Kunjungan ini dimaksudkan untuk belajar terkait dengan pengelolaan sampah, hingga bisa bernilai ekonomis bagi masyarakat.

Anggota Komisi A DPRD Jember Tabroni mengatakan, TPST BLE di Kabupaten Banyumas ini sebagai rujukan Pemerintah Kabupaten Jember yang saat ini tengah menghadapi persoalan sampah.

Baca Juga: Belasan Siswa TK dan PAUD Keracunan MBG, Ketua Fraksi NasDem DPRD Jember David: Cabut Izin SPPG Nakal

"TPST BLE ini menjadi salah satu lokasi yang mendapatkan nilai terbaik tingkat nasional dalam pengelolaan sampah," ujarnya saat dikonfirmasi, Jumat 22 Mei 2026.

Dari hasil diskusi bersama kepala UPT TPSP BLE ini, Tabroni menceritakan telah mendapatkan berbagai gambaran terkait pengelolaan sampah mulai dari hulu hingga hilirnya.

"Kemarin kami berdiskusi dan melihat alat yang mereka gunakan, di sini kami mendapatkan banyak gambaran dan proses pengelolaan mereka bisa terbaik ternyata telah melalui proses yang panjang," imbuhnya.

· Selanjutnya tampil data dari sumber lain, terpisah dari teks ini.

-- ==== Sys2Proof/Machine/TentOps.lean ====
section
/-! DEFINITION. Tents: creation with key and sources (R317, R325, R326), sealing, consent (R333), MEM.CLEAR (R329), claims (R50, R424, R447), replicas (R349), guy-line and rushes settings (R339, R351). -/

namespace Sys2Proof.Machine

/-- Change one tent. -/
def updTent (t : Nat) (f : Tent → Tent) (s : State) : State :=
  { s with kpr := { s.kpr with tents := upd s.kpr.tents t f } }

/-- Bytes of the operator window. -/
def windowRead (s : State) (off n : Nat) : List Byte := readBytes s.gaf.window off n

/-- Store bytes in the operator window. -/
def windowWrite (off : Nat) (bs : List Byte) (s : State) : State :=
  { s with gaf := { s.gaf with window := writeBytes s.gaf.window off bs } }

/-- One 8-byte source-list entry: node and port, none when a fixed bit is set or the port is above 19 (R317). -/
def parseSource (bs : List Byte) : Option Source :=
  let v := leNat bs
  if bits v 14 2 = 0 && bits v 21 3 = 0 && bits v 24 40 = 0 && bits v 16 5 ≤ 19 then some ⟨bits v 0 14, bits v 16 5, .pending, none⟩ else none

/-- A source list of n entries (R317): no node twice. -/
def parseSources : Nat → List Byte → Option (List Source)
  | 0, _ => some []
  | n + 1, bs =>
    match parseSource (bs.take 8), parseSources n (bs.drop 8) with
    | some x, some xs => if xs.any (·.node = x.node) then none else some (x :: xs)
    | _, _ => none

/-- Bytes TENT.CREATE copies at staging: the source list and the tenant key (R317, R42). -/
def copyTentCreate (d : Desc) (s : State) : List Byte :=
  windowRead s (opf d 24 0 64) (8 * opf d 18 0 8) ++ (if opf d 32 0 64 = 0 then [] else windowRead s (opf d 32 0 64) 96)

/-- Field check of TENT.CREATE at staging, copied bytes included (Table 14.1, R317, R384, R445). -/
def stageTentCreate (s : State) (d : Desc) : Option Nat :=
  let span := opf d 16 2 2
  let sel := opf d 16 0 2
  let n := opf d 18 0 8
  let list := opf d 24 0 64
  let key := opf d 32 0 64
  if !onlyFields d [(16, 7, 1), (16, 0, 4), (17, 0, 7), (18, 0, 8), (24, 0, 64), (32, 0, 64)]
    || span = 3 || (span = 0 && sel != 0) || (span = 1 && sel % 2 != 0)
    || 64 < n || (opf d 16 7 1 = 1 && n = 0)
    || list % 64 != 0 || (n = 0 && list != 0) || !inWindow list (8 * n) || (key != 0 && !inWindow key 96)
    || (parseSources n (windowRead s list (8 * n))).isNone
    || (key != 0 && !Config.onCurve (windowRead s key 96)) then some stBadField
  else if opf d 16 7 1 = 1 && fused 13 then some stFeatureDisabled
  else none

/-- A free key slot (R317, R326). -/
def freeSlot (s : State) : Option Nat := firstFree s.kpr.slots 0 128

/-- TENT.CREATE applied (R317): the keeper takes a slot and generates its key. -/
def applyTentCreate (d : Desc) (copied : List Byte) (s : State) : ApplyRes :=
  let t := dtent d
  let n := opf d 18 0 8
  match parseSources n copied with
  | none => bad stBadField
  | some srcs =>
    if srcs.any fun x => attachOf s x.port != some x.node || !edgeRole (port s x.port).role then bad stBadField
    else if (tent s t).isSome then bad stResourceBusy
    else match freeSlot s with
    | none => bad stNoResource
    | some k =>
      let x : Tent := { state := .active, isSealed := opf d 16 7 1 = 1, span := opf d 16 2 2, stackSel := opf d 16 0 2, seed := opf d 17 0 7
                        slot := k, sources := srcs, tenantKey := if opf d 32 0 64 = 0 then none else some (copied.drop (8 * n)) }
      let s := { s with kpr := { s.kpr with tents := put s.kpr.tents t x, slots := put s.kpr.slots k s.kpr.nextKey, nextKey := s.kpr.nextKey + 1 } }
      good (if x.isSealed then srcs.foldl (fun s y => emit (.spdmReq false y.port 0) s) s else s)

/-- Field check of a command without operands. -/
def fieldsNone (d : Desc) : Option Nat := if d.ops = 0 then none else some stBadField

/-- A key slot is held by its tent or by a region made under it (R326). -/
def slotHeld (s : State) (k : Nat) : Bool :=
  (s.kpr.tents.any fun t => t.2.slot = k) || (s.pool.regions.any fun r => r.2.slot = k)

/-- Slots that nothing holds are zeroised and free (R326). -/
def dropSlots (s : State) : State :=
  { s with kpr := { s.kpr with slots := s.kpr.slots.filter fun e => slotHeld s e.1 } }

/-- Tents in CLEARING with nothing left to clear are ABSENT, and slots without a holder are free (R318, R326, Table 14.2). -/
def endTents (s : State) : State :=
  dropSlots { s with kpr := { s.kpr with tents := s.kpr.tents.filter fun e => !(e.2.state = .clearing && e.2.clearing.isEmpty) } }

/-- Every region of a tent reads as poisoned from the fence on (R319). -/
def killKeys (t : Nat) (s : State) : State :=
  { s with pool := { s.pool with regions := s.pool.regions.map fun e => (e.1, if e.2.owner = t then { e.2 with keyDead := true } else e.2) } }

/-- Regions a tent owns. -/
def regionsOf (s : State) (t : Nat) : List Nat := (s.pool.regions.filter fun e => e.2.owner = t).map Prod.fst

/-- Close the reader handles of a tent (Table 4.6). -/
def closeReaders (t : Nat) (s : State) : State :=
  (s.pool.handles.filter fun h => h.2.tent = t && !h.2.writer).foldl (fun s h => (closeReader h.1 h.2 s).2) s

/-- Waits on clappers of a fenced tent complete with ABORTED (R54). -/
def abortWaits (p : Nat → Wait → Bool) (s : State) : State :=
  (s.gaf.waits.filter fun w => p w.1 w.2).foldl (fun s w =>
    let s := { s with gaf := { s.gaf with waits := del s.gaf.waits w.1, fired := del s.gaf.fired w.1 } }
    reject w.2.who stAborted s) s

/-- STATE code of a guy line (Table 15.18). -/
def GuyState.code : GuyState → Nat
  | .linking => 1
  | .syncing => 2
  | .inSync => 3
  | .solo => 4
  | .stale => 5
  | .broken => 6

/-- Set the state of a guy line, with its RAS entry (Table 15.10) and GAF_ATTN.GUY when it enters or leaves IN_SYNC (Table 19.8). -/
def setGuy (k : Nat) (st : GuyState) (reason : Nat) (s : State) : State :=
  match find s.kpr.guys k with
  | none => s
  | some g =>
    let s := { s with kpr := { s.kpr with guys := upd s.kpr.guys k fun y => { y with state := st, reason := reason } } }
    if g.state = st then s else
    let s := ras 0x10 (if st = .inSync then 0 else 2) none g.partner (st.code ||| reason <<< 3) k s
    if st = .inSync || g.state = .inSync then attn 6 s else s

/-- Guy lines of a tent's regions break with REASON FENCED (Table 15.3); `tell` sends NOT_LINKED to the partner. -/
def breakGuys (tell : Nat → Guy → State → State) (t : Nat) (s : State) : State :=
  (s.kpr.guys.filter fun g => ((region s g.1).map (·.owner)) = some t).foldl (fun s g => tell g.1 g.2 (setGuy g.1 .broken 6 s)) s

/-- Field check of MEM.CLEAR (Table 14.7). -/
def fieldsMemClear (d : Desc) : Option Nat := if onlyFields d [(16, 0, 18), (20, 0, 32)] then none else some stBadField

/-- Body of MEM.CLEAR (R329): the key generation advances at once, the zeros follow. -/
def bodyMemClear (d : Desc) (c : CRef) (s : State) : State :=
  let k := opf d 16 0 18
  match region s k with
  | none => reject c stNotFound s
  | some r =>
    if !clapOk s none (opf d 20 0 32) then reject c stNotFound s
    else if (s.pool.handles.any fun h => h.2.region = k) || r.waiting.isSome || 1 < liveCount r then reject c stRegionBusy s
    else
      let ts := regionTiles r
      let n := granules r
      let s := dropRegionBuffers r s
      let s := updRegion k (fun r => { r with keyGen := r.keyGen + 1, current := nextReel r.current
                                              reels := r.reels.map fun x => { x with num := nextReel r.current } }) s
      let s := { s with pool := { s.pool with
        mem := s.pool.mem.filter fun e => !(e.1 / tileBytes / 2 ^ 24 = r.ext || ts.contains (e.1 / tileBytes))
        poison := s.pool.poison.filter fun p => !(p / 1024 / 2 ^ 24 = r.ext || ts.contains (p / 1024))
        lostRuns := s.pool.lostRuns.filter (·.1 != r.ext)
        lostTiles := s.pool.lostTiles.filter fun t => !(t / 2 ^ 24 = r.ext || ts.contains t)
        clears := put s.pool.clears k (n, clapName (opf d 20 0 32)) } }
      complete c stSuccess 0 0 (closeWeights k r.current s)

/-- The offset of a debug-consent token, in the operator window or in pooled memory (R333). -/
def tokenBytes (q : QId) (off : Nat) (s : State) : Option (List Byte) × State :=
  match q with
  | .operator => (some (windowRead s off 192), s)
  | .tent t _ =>
    match engRead (((getQ s q).map (·.source)).getD 0) t.toNat off 192 s with
    | (some r, s) => (if r.poison then none else some r.data, s)
    | (none, s) => (none, s)

/-- Is a token valid for a tent (R333, Table 14.10)? -/
def tokenValid (t : Nat) (x : Tent) (bs : List Byte) : Bool :=
  let le (o n : Nat) : Nat := leNat ((bs.drop o).take n)
  bs.length = 192 && le 0 4 = 0x4E534E43 && le 4 1 = t && bits (le 5 1) 2 6 = 0 && le 6 2 = 0 && x.serial < le 8 8
    && 1 ≤ le 16 4 && le 16 4 ≤ 86400 && le 20 4 = 0 && (bs.drop 24).take 48 = Config.deviceDigest && le 72 24 = 0
    && match x.tenantKey with
       | some k => Config.ecdsaOk k (bs.take 96) (bs.drop 96)
       | none => false

/-- Field check of DEBUG.CONSENT (R333, R384). -/
def fieldsConsent (q : QId) (d : Desc) : Option Nat :=
  if !onlyFields d [(16, 0, 64)] then some stBadField
  else match q with
    | .operator => if inWindow (opf d 16 0 64) 192 then none else some stBadField
    | .tent _ _ => none

/-- Body of DEBUG.CONSENT (R333). -/
def bodyConsent (q : QId) (d : Desc) (c : CRef) (s : State) : State :=
  let t := dtent d
  match tokenBytes q (opf d 16 0 64) s with
  | (bs, s) =>
    match tent s t, bs with
    | some x, some bs =>
      if x.state = .active && tokenValid t x bs then
        if x.consent.isSome then reject c stResourceBusy (bump .kprConsentStats 0 32 16 1 s)
        else
          let (now, s) := clock s
          let le (o n : Nat) : Nat := leNat ((bs.drop o).take n)
          let s := updTent t (fun x => { x with serial := le 8 8, consent := some (now + le 16 4 * 1000000000, bits (le 5 1) 0 2, le 8 8) }) s
          complete c stSuccess 0 0 (bump .kprConsentStats 0 16 16 1 s)
      else reject c stNotPermitted (bump .kprConsentStats 0 48 16 1 s)
    | _, _ => reject c stNotPermitted (bump .kprConsentStats 0 48 16 1 s)

/-- Body of DEBUG.REVOKE (R333). -/
def bodyRevoke (d : Desc) (c : CRef) (s : State) : State :=
  match (tent s (dtent d)).bind (·.consent) with
  | some _ => complete c stSuccess 0 0 (updTent (dtent d) (fun x => { x with consent := none }) s)
  | none => reject c stNotFound s

/-! ### Claims -/

/-- A resource of classes 2 to 4 that a claim holds (Table 2.17). -/
def claimed (s : State) (cls ix : Nat) : Bool := has s.gaf.claims (cls * 2 ^ 32 + ix)

/-- Field check of TIMER.CLAIM (R447, Table 18.10). -/
def stageTimerClaim (d : Desc) : Option Nat :=
  if !onlyFields d [(16, 0, 3), (20, 0, 32)] || opf d 16 0 3 != 2 || 31 < opf d 20 0 32 then some stBadField else none

/-- Field check of BUFFER.CLAIM (R447). -/
def stageBufferClaim (d : Desc) : Option Nat :=
  let c := opf d 16 0 3
  let i := opf d 20 0 32
  if !onlyFields d [(16, 0, 3), (20, 0, 32)] || !((c = 3 && i ≤ 7) || (c = 4 && i ≤ 63)) then some stBadField else none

Baca Juga: Anggota DPRD Jember Bongkar Alasan Main Game Saat Rapat: Lupa Kasih Makan Sapi

Sejak tahun 2017 Kabupaten Banyumas telah membentuk Kelompok Swadaya Masyarakat (KSM) dan mulai mendirikan TPST BLE ini.

"Mereka juga ternyata mendapatkan bantuan APBN berupa alat pengolahan sampah, dan baru bisa berjalan tahun 2021 hingga sekarang," ungkapnya.

Tabroni menyampaikan, dalam pengelolaan sampah ini tidak bisa dilakukan seperti membalikkan telapak tangan, tetapi harus dilakukan step by step.

Baca Juga: TPA Pakusari Over Capacity, DPRD Jember Ungkap Ancaman Sampah Menumpuk di Jalan dan Sungai

"Jadi mereka dari awal sekali mendorong kesadaran masyarakat dan memberikan sosialisasi terus menerus, untuk bisa mulai memilah sampah rumah tangga (hulu) yakni sampah organik, anorganik hingga B3," jelasnya.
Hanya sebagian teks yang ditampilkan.